(Stored items)

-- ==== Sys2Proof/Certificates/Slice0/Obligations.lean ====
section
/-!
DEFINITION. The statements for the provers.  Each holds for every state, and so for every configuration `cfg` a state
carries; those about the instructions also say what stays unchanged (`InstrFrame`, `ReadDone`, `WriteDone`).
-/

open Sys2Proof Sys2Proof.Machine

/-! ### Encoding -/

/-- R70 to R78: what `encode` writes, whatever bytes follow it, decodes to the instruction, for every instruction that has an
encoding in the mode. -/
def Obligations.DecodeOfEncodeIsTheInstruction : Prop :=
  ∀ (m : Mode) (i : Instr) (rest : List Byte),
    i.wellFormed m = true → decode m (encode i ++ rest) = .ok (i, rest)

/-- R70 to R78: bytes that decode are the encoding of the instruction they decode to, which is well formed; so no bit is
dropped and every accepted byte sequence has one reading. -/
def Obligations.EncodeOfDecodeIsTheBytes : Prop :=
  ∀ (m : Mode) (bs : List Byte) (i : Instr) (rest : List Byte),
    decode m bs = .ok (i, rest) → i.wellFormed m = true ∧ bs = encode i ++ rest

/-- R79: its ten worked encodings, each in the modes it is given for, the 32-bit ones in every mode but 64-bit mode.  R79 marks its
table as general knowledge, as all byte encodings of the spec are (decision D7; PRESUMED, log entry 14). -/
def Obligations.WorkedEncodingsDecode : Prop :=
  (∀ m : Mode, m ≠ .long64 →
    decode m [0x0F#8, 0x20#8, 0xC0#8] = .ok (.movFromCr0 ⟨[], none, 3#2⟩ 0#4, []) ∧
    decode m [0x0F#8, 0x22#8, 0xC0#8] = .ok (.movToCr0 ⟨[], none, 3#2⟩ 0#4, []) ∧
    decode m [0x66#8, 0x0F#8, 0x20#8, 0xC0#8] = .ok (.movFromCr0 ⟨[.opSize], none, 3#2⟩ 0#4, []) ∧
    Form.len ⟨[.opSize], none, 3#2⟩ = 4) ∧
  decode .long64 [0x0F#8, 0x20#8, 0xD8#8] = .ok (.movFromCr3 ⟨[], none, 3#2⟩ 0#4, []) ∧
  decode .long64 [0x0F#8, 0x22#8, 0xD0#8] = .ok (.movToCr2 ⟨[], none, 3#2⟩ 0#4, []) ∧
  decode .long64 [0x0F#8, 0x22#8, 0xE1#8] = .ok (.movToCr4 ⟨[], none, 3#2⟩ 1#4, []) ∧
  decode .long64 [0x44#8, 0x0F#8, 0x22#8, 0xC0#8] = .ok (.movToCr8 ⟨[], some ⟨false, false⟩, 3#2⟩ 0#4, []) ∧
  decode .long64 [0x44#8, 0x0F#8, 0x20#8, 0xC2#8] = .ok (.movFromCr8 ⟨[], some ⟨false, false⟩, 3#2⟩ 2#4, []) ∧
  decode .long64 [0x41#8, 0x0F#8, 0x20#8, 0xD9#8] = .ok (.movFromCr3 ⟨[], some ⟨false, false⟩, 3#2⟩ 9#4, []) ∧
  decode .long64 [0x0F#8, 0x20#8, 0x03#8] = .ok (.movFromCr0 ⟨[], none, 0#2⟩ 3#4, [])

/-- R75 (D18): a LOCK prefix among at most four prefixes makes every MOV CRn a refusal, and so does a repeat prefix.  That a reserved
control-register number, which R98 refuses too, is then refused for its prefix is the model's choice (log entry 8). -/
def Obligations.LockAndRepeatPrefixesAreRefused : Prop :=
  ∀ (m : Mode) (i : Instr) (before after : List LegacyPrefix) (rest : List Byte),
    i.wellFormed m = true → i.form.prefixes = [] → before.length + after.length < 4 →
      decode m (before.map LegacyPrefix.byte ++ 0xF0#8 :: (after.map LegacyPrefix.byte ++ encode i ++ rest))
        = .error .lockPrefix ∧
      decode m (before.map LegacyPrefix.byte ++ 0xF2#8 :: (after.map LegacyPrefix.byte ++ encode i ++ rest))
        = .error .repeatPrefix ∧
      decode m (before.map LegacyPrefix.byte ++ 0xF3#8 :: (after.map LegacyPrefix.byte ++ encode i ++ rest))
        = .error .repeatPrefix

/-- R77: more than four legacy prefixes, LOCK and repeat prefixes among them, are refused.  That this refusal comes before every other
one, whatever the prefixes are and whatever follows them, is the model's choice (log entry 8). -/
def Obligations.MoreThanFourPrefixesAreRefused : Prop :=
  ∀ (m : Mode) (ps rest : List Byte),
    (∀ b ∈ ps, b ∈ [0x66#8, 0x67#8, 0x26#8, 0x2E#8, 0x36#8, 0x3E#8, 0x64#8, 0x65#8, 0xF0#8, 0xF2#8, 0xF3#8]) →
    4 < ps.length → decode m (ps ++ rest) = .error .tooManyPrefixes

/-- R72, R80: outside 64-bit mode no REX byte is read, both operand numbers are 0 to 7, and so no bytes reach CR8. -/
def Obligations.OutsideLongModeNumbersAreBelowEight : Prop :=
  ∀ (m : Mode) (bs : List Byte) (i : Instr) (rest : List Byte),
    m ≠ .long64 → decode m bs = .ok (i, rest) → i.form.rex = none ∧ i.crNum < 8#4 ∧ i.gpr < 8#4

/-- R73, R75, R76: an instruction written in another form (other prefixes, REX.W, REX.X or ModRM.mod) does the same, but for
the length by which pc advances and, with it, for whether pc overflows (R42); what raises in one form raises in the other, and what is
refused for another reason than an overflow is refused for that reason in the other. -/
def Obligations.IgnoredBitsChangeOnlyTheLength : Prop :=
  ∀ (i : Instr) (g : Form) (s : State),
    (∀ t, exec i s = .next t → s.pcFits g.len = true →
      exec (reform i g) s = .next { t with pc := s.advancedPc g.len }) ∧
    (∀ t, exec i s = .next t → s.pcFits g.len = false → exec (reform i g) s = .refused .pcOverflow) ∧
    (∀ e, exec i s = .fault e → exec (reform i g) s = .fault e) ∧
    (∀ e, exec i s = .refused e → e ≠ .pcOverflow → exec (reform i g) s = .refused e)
==
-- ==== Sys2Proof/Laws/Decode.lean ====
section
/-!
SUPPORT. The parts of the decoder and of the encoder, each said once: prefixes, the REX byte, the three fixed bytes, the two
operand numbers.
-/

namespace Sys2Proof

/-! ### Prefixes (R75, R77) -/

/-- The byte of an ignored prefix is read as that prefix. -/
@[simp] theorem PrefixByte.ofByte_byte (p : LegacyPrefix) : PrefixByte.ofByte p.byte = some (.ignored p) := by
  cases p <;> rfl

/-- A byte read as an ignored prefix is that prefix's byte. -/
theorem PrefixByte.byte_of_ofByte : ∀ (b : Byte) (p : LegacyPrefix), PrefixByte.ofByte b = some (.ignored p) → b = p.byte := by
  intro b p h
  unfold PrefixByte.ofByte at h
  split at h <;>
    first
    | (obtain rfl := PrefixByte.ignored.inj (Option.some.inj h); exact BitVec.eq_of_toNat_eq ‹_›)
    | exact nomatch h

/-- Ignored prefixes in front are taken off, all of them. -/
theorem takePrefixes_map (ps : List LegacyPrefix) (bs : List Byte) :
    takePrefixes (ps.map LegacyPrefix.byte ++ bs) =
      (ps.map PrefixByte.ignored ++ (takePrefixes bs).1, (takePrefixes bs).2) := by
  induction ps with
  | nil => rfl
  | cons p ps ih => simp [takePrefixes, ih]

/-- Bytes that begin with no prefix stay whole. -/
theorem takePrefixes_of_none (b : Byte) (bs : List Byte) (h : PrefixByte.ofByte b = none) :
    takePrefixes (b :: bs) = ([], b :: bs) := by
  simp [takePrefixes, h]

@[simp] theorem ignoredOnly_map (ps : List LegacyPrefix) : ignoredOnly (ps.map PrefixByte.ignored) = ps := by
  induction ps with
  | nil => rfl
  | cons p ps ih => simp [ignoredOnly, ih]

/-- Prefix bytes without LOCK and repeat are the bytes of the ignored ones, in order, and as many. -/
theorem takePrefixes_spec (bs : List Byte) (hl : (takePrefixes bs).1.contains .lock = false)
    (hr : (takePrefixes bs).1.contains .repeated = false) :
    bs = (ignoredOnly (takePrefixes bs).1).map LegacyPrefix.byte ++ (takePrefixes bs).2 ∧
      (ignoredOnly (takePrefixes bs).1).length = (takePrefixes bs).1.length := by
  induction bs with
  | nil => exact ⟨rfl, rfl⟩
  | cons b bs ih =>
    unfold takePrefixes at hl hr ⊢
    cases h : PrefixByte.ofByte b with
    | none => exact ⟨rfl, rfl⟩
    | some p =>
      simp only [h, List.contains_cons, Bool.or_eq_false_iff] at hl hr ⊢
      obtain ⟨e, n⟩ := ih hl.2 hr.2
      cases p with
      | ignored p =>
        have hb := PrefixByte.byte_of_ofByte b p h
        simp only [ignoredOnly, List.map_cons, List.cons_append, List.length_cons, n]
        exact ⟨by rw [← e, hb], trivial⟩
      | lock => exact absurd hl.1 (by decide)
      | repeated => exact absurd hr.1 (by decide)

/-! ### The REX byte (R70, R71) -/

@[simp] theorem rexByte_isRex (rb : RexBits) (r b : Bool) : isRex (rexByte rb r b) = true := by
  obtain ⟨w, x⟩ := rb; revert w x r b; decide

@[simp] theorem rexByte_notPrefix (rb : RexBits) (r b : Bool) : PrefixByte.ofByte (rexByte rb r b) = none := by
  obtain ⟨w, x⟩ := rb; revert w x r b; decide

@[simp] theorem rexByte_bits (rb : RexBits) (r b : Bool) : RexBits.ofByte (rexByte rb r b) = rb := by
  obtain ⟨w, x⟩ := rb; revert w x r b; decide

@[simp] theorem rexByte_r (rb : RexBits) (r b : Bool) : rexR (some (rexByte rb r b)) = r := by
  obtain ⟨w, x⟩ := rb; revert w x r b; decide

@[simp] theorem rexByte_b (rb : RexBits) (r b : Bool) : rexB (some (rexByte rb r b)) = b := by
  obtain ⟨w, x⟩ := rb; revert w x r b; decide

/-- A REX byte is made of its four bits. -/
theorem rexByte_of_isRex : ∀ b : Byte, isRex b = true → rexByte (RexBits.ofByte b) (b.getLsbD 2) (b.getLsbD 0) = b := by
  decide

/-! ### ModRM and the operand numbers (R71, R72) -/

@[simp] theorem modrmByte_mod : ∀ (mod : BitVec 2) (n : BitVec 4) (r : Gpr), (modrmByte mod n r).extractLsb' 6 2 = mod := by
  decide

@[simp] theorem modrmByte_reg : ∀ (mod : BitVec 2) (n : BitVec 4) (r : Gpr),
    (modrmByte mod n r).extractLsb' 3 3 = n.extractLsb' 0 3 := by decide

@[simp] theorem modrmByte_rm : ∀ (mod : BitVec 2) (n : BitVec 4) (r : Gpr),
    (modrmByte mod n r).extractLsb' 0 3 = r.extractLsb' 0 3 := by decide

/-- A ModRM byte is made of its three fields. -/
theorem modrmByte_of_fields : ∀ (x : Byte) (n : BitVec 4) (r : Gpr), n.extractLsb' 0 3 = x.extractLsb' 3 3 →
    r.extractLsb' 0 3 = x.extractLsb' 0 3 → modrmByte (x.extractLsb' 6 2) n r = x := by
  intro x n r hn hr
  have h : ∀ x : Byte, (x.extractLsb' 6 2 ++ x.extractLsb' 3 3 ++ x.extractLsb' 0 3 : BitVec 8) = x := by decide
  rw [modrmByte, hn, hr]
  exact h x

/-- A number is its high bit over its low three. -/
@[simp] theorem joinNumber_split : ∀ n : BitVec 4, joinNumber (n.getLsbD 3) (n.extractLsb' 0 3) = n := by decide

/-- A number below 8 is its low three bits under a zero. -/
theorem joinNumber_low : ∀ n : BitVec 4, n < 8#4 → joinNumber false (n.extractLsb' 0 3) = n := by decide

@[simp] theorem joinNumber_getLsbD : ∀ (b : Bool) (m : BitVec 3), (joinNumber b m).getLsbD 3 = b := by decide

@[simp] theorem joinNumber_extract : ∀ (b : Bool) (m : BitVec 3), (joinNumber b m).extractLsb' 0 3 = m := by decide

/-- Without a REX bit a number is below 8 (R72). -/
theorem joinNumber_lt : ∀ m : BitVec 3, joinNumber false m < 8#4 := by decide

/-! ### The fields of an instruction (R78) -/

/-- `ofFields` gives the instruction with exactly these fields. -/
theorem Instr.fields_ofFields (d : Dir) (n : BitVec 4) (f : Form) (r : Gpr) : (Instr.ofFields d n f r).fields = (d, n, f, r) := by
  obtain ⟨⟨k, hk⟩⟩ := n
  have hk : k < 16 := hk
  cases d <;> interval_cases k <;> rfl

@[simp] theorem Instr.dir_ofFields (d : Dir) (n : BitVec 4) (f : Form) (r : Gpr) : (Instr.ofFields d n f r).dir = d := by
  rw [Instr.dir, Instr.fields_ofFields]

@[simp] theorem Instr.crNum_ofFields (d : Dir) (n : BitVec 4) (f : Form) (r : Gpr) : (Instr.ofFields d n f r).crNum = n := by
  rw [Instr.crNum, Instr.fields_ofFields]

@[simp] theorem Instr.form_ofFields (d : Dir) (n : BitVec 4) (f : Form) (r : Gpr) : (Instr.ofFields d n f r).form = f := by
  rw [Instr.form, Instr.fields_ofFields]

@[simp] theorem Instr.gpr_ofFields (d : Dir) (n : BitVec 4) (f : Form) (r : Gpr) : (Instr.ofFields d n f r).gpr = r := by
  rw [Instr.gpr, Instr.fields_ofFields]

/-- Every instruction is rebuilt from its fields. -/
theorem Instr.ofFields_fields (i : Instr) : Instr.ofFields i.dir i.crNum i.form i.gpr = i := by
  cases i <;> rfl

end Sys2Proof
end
==
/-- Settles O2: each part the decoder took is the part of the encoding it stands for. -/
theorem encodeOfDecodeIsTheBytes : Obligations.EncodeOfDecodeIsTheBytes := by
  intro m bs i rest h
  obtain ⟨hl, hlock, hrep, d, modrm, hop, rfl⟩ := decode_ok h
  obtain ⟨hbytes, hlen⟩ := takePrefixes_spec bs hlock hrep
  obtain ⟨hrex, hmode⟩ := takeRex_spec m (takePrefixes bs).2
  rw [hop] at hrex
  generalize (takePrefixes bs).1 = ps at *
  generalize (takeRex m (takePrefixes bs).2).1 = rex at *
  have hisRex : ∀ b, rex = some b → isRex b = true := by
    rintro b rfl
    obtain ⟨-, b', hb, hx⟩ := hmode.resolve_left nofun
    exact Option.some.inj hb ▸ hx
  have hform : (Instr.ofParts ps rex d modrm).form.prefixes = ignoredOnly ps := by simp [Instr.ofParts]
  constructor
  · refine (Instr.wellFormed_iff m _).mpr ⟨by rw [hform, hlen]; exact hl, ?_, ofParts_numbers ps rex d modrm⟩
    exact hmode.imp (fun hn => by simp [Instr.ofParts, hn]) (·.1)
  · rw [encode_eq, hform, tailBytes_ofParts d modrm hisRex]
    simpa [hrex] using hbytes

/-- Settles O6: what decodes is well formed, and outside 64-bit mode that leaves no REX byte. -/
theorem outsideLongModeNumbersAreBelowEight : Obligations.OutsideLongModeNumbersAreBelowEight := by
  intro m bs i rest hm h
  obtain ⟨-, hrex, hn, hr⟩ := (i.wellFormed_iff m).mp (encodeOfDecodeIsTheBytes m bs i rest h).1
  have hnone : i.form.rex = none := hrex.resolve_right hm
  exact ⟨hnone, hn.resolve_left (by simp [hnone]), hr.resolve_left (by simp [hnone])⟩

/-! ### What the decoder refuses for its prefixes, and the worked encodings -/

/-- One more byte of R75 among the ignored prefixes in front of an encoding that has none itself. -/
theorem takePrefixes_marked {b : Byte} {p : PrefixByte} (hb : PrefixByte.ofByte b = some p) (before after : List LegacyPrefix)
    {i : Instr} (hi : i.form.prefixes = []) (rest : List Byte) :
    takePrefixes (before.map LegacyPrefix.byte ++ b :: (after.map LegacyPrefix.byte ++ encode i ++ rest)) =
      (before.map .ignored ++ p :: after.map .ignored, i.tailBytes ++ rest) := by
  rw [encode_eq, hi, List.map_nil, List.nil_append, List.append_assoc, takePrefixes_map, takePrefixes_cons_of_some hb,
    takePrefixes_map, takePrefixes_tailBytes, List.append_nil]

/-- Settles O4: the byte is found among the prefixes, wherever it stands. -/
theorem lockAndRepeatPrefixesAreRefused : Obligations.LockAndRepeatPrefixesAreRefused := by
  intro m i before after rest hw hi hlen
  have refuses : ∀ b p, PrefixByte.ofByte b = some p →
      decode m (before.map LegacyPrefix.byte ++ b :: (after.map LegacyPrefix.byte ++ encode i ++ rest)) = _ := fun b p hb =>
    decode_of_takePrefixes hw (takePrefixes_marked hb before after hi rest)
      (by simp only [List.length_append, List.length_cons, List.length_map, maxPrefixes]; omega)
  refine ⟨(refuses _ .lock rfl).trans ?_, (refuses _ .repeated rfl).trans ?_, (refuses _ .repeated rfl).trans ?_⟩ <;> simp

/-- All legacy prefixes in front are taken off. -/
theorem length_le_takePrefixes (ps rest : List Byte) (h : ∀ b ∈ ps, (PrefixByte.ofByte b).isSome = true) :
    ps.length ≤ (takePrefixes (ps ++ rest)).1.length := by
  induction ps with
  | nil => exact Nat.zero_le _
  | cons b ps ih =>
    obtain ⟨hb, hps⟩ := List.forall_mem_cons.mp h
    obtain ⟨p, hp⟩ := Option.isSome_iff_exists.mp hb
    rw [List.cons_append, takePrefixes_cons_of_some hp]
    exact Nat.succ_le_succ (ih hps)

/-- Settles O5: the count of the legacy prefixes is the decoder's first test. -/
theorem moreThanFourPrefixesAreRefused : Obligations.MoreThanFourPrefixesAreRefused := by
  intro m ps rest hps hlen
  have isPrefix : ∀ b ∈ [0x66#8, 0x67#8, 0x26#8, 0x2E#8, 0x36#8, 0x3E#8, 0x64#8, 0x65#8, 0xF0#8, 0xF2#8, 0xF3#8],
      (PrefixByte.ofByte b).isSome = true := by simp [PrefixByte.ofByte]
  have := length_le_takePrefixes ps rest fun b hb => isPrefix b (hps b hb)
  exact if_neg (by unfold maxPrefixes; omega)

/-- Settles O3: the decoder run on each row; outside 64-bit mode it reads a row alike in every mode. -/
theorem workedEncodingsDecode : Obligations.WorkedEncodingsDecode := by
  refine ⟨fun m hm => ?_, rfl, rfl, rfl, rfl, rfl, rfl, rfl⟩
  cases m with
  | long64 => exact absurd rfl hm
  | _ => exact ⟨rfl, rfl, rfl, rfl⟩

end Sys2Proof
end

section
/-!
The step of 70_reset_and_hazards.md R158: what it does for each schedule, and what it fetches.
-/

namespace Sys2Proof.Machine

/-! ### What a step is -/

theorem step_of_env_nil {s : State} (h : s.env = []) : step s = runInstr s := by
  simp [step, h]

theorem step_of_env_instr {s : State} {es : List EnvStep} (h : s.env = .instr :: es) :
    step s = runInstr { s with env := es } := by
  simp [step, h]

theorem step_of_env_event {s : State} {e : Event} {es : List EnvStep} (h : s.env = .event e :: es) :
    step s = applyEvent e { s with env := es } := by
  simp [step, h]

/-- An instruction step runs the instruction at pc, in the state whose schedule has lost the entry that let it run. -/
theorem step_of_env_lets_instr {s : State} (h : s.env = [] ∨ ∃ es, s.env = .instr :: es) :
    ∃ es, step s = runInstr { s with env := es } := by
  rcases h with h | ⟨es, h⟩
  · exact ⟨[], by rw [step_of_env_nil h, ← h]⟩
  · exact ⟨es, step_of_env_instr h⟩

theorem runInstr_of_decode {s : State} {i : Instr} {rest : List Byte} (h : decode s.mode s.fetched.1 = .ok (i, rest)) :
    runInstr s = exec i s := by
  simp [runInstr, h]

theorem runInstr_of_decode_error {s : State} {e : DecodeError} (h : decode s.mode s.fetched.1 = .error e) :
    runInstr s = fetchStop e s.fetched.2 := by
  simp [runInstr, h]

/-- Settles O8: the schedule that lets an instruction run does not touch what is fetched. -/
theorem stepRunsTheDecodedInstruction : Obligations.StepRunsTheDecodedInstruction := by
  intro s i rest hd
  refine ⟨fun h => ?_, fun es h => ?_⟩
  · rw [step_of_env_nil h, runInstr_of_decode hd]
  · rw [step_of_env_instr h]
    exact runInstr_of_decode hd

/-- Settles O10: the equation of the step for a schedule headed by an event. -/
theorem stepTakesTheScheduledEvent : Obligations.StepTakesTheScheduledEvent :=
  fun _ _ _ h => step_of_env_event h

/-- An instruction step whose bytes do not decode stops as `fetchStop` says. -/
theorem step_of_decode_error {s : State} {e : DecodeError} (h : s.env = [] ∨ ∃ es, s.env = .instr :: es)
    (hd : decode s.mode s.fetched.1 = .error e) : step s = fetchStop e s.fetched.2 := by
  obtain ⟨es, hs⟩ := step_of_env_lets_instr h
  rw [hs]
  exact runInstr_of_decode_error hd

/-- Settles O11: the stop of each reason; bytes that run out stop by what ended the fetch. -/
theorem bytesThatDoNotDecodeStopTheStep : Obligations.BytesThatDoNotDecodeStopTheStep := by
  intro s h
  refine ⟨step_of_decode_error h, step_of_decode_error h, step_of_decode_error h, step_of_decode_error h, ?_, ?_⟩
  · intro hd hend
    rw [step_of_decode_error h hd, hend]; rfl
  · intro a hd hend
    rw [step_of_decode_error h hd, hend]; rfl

__DIRECTIONS FOR THIS TASK__.
Count the lines in the records above that contain the word "another", and give only that number.

__FINISHED TASK__.
2